▶ _How to complete this task_
Each line that contains the word "alone" counts once; give the total for the records below and nothing else.

(Stored items)
++++++++++
/-- The effect of an instruction other than `opr`. -/
theorem effect_of_exec {i : Instr} {s t : State} (hi : ∀ n, i ≠ .opr n) (h : exec i s = .next t) : Effect s i t := by
  cases i with
  | opr n => exact absurd rfl (hi n)
  | pfix d =>
    obtain ⟨hp, rfl⟩ := extendIdv_next h
    exact .prefixed _ rfl (pfixValue_low _ _) hp
  | nfix d =>
    obtain ⟨hp, rfl⟩ := extendIdv_next h
    exact .prefixed _ rfl (nfixValue_low _ _) hp
  | fcall n | mac | umac => cases h
  | adc n =>
    cases h
    exact .checked (s.areg + n) s.breg s.creg _ 2 (.inl ⟨n, rfl⟩) (undefinedFlags_unchangedBut s _ _)
  | add =>
    cases h
    exact .checked _ _ _ _ _ (.inr (.inl rfl)) (checkedStatus_unchangedBut s _ _ _)
  | mul =>
    cases h
    exact .checked _ _ _ _ _ (.inr (.inr rfl)) (checkedStatus_unchangedBut s _ _ _)
  | addc =>
    cases h
    exact .carried _ _ _ _ _ (.inl rfl) (carry_undefinedFlags_unchangedBut s _ _ _)
  | subc =>
    cases h
    exact .carried _ _ _ _ _ (.inr rfl) (carry_undefinedFlags_unchangedBut s _ _ _)
  | cj n =>
    by_cases hzero : s.areg = 0#32
    · rw [exec_cj_of_zero hzero] at h
      cases h
      exact .jump n rfl
    · rw [exec_cj_of_ne_zero hzero] at h
      cases h
      exact .stack s.breg s.creg s.areg rfl
  | j n =>
    simp only [exec, execJ] at h
    split_ifs at h
    cases h
    exact .jump n rfl
  | ajw n => cases h; exact .adjust n
  | eqc n | ldnlp n | swap32 => cases h; exact .stack _ s.breg s.creg rfl
  | ldc n | ldlp n | arot | dup | ldprodid => cases h; exact .stack _ s.areg s.breg rfl
  | rot => cases h; exact .stack s.breg s.creg s.areg rfl
  | and | rev => cases h; exact .stack _ _ _ rfl
  | ldl n =>
    obtain ⟨_, rfl⟩ := withWord_next h
    exact .stack _ s.areg s.breg rfl
  | ldnl n =>
    obtain ⟨_, rfl⟩ := withWord_next h
    exact .stack _ s.breg s.creg rfl
  | stl n =>
    obtain ⟨u, hu, rfl⟩ := andThen_next h
    obtain ⟨_, _, rfl⟩ := store_next hu
    exact .stored _ _ s.breg s.creg _ _ (.inl ⟨n, rfl, rfl⟩)
  | stnl n =>
    obtain ⟨u, hu, rfl⟩ := andThen_next h
    obtain ⟨_, _, rfl⟩ := store_next hu
    exact .stored _ _ _ _ _ _ (.inr ⟨n, rfl, rfl⟩)
  | gajw => cases h; exact .generalAdjust _ _ _ _ _
  | io => cases h; exact .inputOutput _ _ _ _ _ _
  | eret => cases h; exact .returned

/-- Everything an instruction that completes can do: its own effect, or under `opr` that of the secondary instruction
selected. -/
theorem exec_effect {i : Instr} {s t : State} (h : exec i s = .next t) :
    ∃ k, ExecutesAs i s k ∧ (i = k ∨ k.isSecondary = true) ∧ Effect s k t := by
  by_cases hi : ∃ n, i = .opr n
  · obtain ⟨n, rfl⟩ := hi
    obtain ⟨k, hop, hsec, _, hk⟩ := execOpr_next h
    have hne : ∀ m, k ≠ .opr m := fun m hm => by rw [hm] at hsec; cases hsec
    exact ⟨k, .inr ⟨n, rfl, hop⟩, .inr hsec, effect_of_exec hne hk⟩
  · exact ⟨i, .inl rfl, .inl rfl, effect_of_exec (fun n hn => hi ⟨n, hn⟩) h⟩

end Sys2Proof.Machine
end

section
/-! PROOFS. What instructions write and what they leave alone (spec/10_state.md sections 1 to 3, spec/20_memory.md section 5),
read off from the effects. -/

namespace Sys2Proof.Machine

/-! ## The fields an exception return leaves alone -/

@[simp] theorem returnFromException_mem (s : State) : (returnFromException s).mem = s.mem := by
  obtain ⟨h, -⟩ := returnFromException_frame s
  exact h

@[simp] theorem returnFromException_ioreg (s : State) : (returnFromException s).ioreg = s.ioreg := by
  obtain ⟨-, h, -⟩ := returnFromException_frame s
  exact h

@[simp] theorem returnFromException_idv (s : State) : (returnFromException s).idv = s.idv := by
  obtain ⟨-, -, h, -⟩ := returnFromException_frame s
  exact h

@[simp] theorem returnFromException_prefixes (s : State) : (returnFromException s).prefixes = s.prefixes := by
  obtain ⟨-, -, -, h, -⟩ := returnFromException_frame s
  exact h

@[simp] theorem returnFromException_pending (s : State) : (returnFromException s).pending = s.pending := by
  obtain ⟨-, -, -, -, h, -⟩ := returnFromException_frame s
  exact h

@[simp] theorem returnFromException_launch (s : State) : (returnFromException s).launch = s.launch := by
  obtain ⟨-, -, -, -, -, h, -⟩ := returnFromException_frame s
  exact h

@[simp] theorem returnFromException_draws (s : State) : (returnFromException s).draws = s.draws + 7 := by
  obtain ⟨-, -, -, -, -, -, h, -⟩ := returnFromException_frame s
  exact h

@[simp] theorem returnFromException_controllerSignals (s : State) :
    (returnFromException s).controllerSignals =
      s.controllerSignals + (signalRequired s.status (s.freeBit 0)).toNat := by
  obtain ⟨-, -, -, -, -, -, -, h, -⟩ := returnFromException_frame s
  exact h

@[simp] theorem statusBit_returnFromException_reserved (s : State) :
    statusBit (returnFromException s).status .reserved = statusBit s.status .reserved := by
  obtain ⟨-, -, -, -, -, -, -, -, h⟩ := returnFromException_frame s
  exact h

/-! ## Status outside the fields named -/

theorem statusBit_of_unchangedBut {fields : List StatusBit} {s t : State} (h : StatusUnchangedBut fields s t)
    {f : StatusBit} (hf : f ∉ fields) : statusBit t.status f = statusBit s.status f :=
  h _ f.position_lt fun _ hg hpos => hf (StatusBit.position_inj hpos ▸ hg)

theorem statusUnchangedBut_mono {fields fields' : List StatusBit} {s t : State}
    (h : StatusUnchangedBut fields s t) (hsub : fields ⊆ fields') : StatusUnchangedBut fields' s t :=
  fun k hk hne => h k hk fun f hf => hne f (hsub hf)

/-! ## What every instruction leaves alone -/

theorem exec_launch {i : Instr} {s t : State} (h : exec i s = .next t) : t.launch = s.launch := by
  obtain ⟨k, -, -, heff⟩ := exec_effect h
  cases heff <;> simp

theorem exec_pending {i : Instr} {s t : State} (h : exec i s = .next t) : t.pending = s.pending := by
  obtain ⟨k, -, -, heff⟩ := exec_effect h
  cases heff <;> simp

theorem exec_draws {i : Instr} {s t : State} (h : exec i s = .next t) : s.draws ≤ t.draws := by
  obtain ⟨k, -, -, heff⟩ := exec_effect h
  cases heff <;> simp

theorem exec_mem_wf {i : Instr} {s t : State} (h : exec i s = .next t) (hm : Memory.wf s.mem) : Memory.wf t.mem := by
  obtain ⟨k, -, -, heff⟩ := exec_effect h
  cases heff with
  | stored a v b c d n hi => exact Memory.wf_write hm a 4 v
  | returned => rwa [returnFromException_mem]
  | _ => exact hm

theorem exec_reserved {i : Instr} {s t : State} (h : exec i s = .next t) :
    statusBit t.status .reserved = statusBit s.status .reserved := by
  obtain ⟨k, -, -, heff⟩ := exec_effect h
  cases heff with
  | checked a b c st n hi hst => exact statusBit_of_unchangedBut hst (by decide)
  | carried a b c st n hi hst => exact statusBit_of_unchangedBut hst (by decide)
  | returned => exact statusBit_returnFromException_reserved s
  | _ => rfl

theorem isPrefixing_of_isSecondary {k : Instr} (h : k.isSecondary = true) : k.isPrefixing = false := by
  cases k <;> simp_all [Instr.isSecondary, Instr.isPrefixing]

/-- `opr` is no prefixing component, and neither is what it selects. -/
theorem isPrefixing_of_executesAs {i k : Instr} {s : State} (hk : ExecutesAs i s k)
    (hik : i = k ∨ k.isSecondary = true) : i.isPrefixing = k.isPrefixing := by
  rcases hik with rfl | hsec
  · rfl
  · rcases hk with rfl | ⟨n, rfl, -⟩
    · rfl
    · exact (isPrefixing_of_isSecondary hsec).symm

/-- Only a prefixing component writes the instruction data value and the count of prefixes; what it leaves is well
built. -/
theorem exec_idv {i : Instr} {s t : State} (h : exec i s = .next t) :
    (i.isPrefixing = false ∧ t.idv = s.idv ∧ t.prefixes = s.prefixes) ∨
      (i.isPrefixing = true ∧ s.prefixes < 7 ∧ t.prefixes = s.prefixes + 1 ∧ t.idv.extractLsb' 0 4 = 0#4) := by
  obtain ⟨k, hk, hik, heff⟩ := exec_effect h
  rw [isPrefixing_of_executesAs hk hik]
  cases heff with
  | prefixed v hi hv hp => exact .inr ⟨hi, hp, rfl, hv⟩
  | stack a b c hi => exact .inl ⟨hi, rfl, rfl⟩
  | jump n hi => exact .inl ⟨hi, rfl, rfl⟩
  | checked a b c st n hi => rcases hi with ⟨m, rfl⟩ | rfl | rfl <;> exact .inl ⟨rfl, rfl, rfl⟩
  | carried a b c st n hi => rcases hi with rfl | rfl <;> exact .inl ⟨rfl, rfl, rfl⟩
  | stored a v b c d n hi => rcases hi with ⟨m, rfl, -⟩ | ⟨m, rfl, -⟩ <;> exact .inl ⟨rfl, rfl, rfl⟩
  | returned => exact .inl ⟨rfl, returnFromException_idv s, returnFromException_prefixes s⟩
  | _ => exact .inl ⟨rfl, rfl, rfl⟩

/-- Only the arithmetic instructions and an exception return write Status, and the former only three of its flags. -/
theorem exec_status {i : Instr} {s t : State} (h : exec i s = .next t) (heret : ¬ ExecutesAs i s .eret) :
    StatusUnchangedBut [.overflow, .underflow, .carry] s t ∧
      (t.status = s.status ∨ (∃ n, i = .adc n) ∨ ExecutesAs i s .add ∨ ExecutesAs i s .mul ∨
        ExecutesAs i s .addc ∨ ExecutesAs i s .subc) := by
  obtain ⟨k, hk, hik, heff⟩ := exec_effect h
  cases heff with
  | checked a b c st n hi hst =>
    refine ⟨statusUnchangedBut_mono hst (by simp), .inr ?_⟩
    rcases hi with ⟨m, rfl⟩ | rfl | rfl
    · exact .inl ⟨m, hik.resolve_right (by simp [Instr.isSecondary])⟩
    · exact .inr (.inl hk)
    · exact .inr (.inr (.inl hk))
  | carried a b c st n hi hst =>
    refine ⟨hst, .inr (.inr (.inr (.inr ?_)))⟩
    rcases hi with rfl | rfl
    · exact .inl hk
    · exact .inr hk
  | returned => exact absurd hk heret
  | _ => exact ⟨fun _ _ _ => rfl, .inl rfl⟩

/-! ## The writers of each register -/

/-- Settles O48: the other effects leave Status, or all of it but overflow and underflow. -/
theorem carryIsWrittenByLongArithmeticOnly : Obligations.CarryIsWrittenByLongArithmeticOnly := by
  unfold Obligations.CarryIsWrittenByLongArithmeticOnly
  intro i s t h hcarry
  obtain ⟨k, hk, -, heff⟩ := exec_effect h
  cases heff with
  | checked a b c st n hi hst => exact absurd (statusBit_of_unchangedBut hst (by decide)) hcarry
  | carried a b c st n hi hst => rcases hi with rfl | rfl <;> rcases hk with rfl | ⟨m, rfl, hop⟩ <;> simp [*]
  | returned => rcases hk with rfl | ⟨m, rfl, hop⟩ <;> simp [*]
  | _ => exact absurd rfl hcarry

/-- Settles O49: the other effects leave Wptr. -/
theorem wptrIsMovedByItsInstructionsOnly : Obligations.WptrIsMovedByItsInstructionsOnly := by
  unfold Obligations.WptrIsMovedByItsInstructionsOnly
  intro i s t h hwptr
  obtain ⟨k, hk, hik, heff⟩ := exec_effect h
  cases heff with
  | adjust n => exact .inl ⟨n, hik.resolve_right (by simp [Instr.isSecondary])⟩
  | generalAdjust a b c w n => rcases hk with rfl | ⟨m, rfl, hop⟩ <;> simp [*]
  | returned => rcases hk with rfl | ⟨m, rfl, hop⟩ <;> simp [*]
  | _ => exact absurd rfl hwptr

/-- Settles O50: of the effects only that of `io` reaches IOreg, and only an exception return reaches Tdesc. -/
theorem tdescAndIOregHaveTheirWriters : Obligations.TdescAndIOregHaveTheirWriters := by
  unfold Obligations.TdescAndIOregHaveTheirWriters
  intro i s t h
  obtain ⟨k, hk, -, heff⟩ := exec_effect h
  cases heff with
  | inputOutput a b c x y n => exact ⟨fun _ => hk, fun htdesc => absurd rfl htdesc⟩
  | returned => exact ⟨fun hioreg => absurd (returnFromException_ioreg s) hioreg, fun _ => hk⟩
  | _ => exact ⟨fun hioreg => absurd rfl hioreg, fun htdesc => absurd rfl htdesc⟩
++++++++++
▶ _Your solution_
3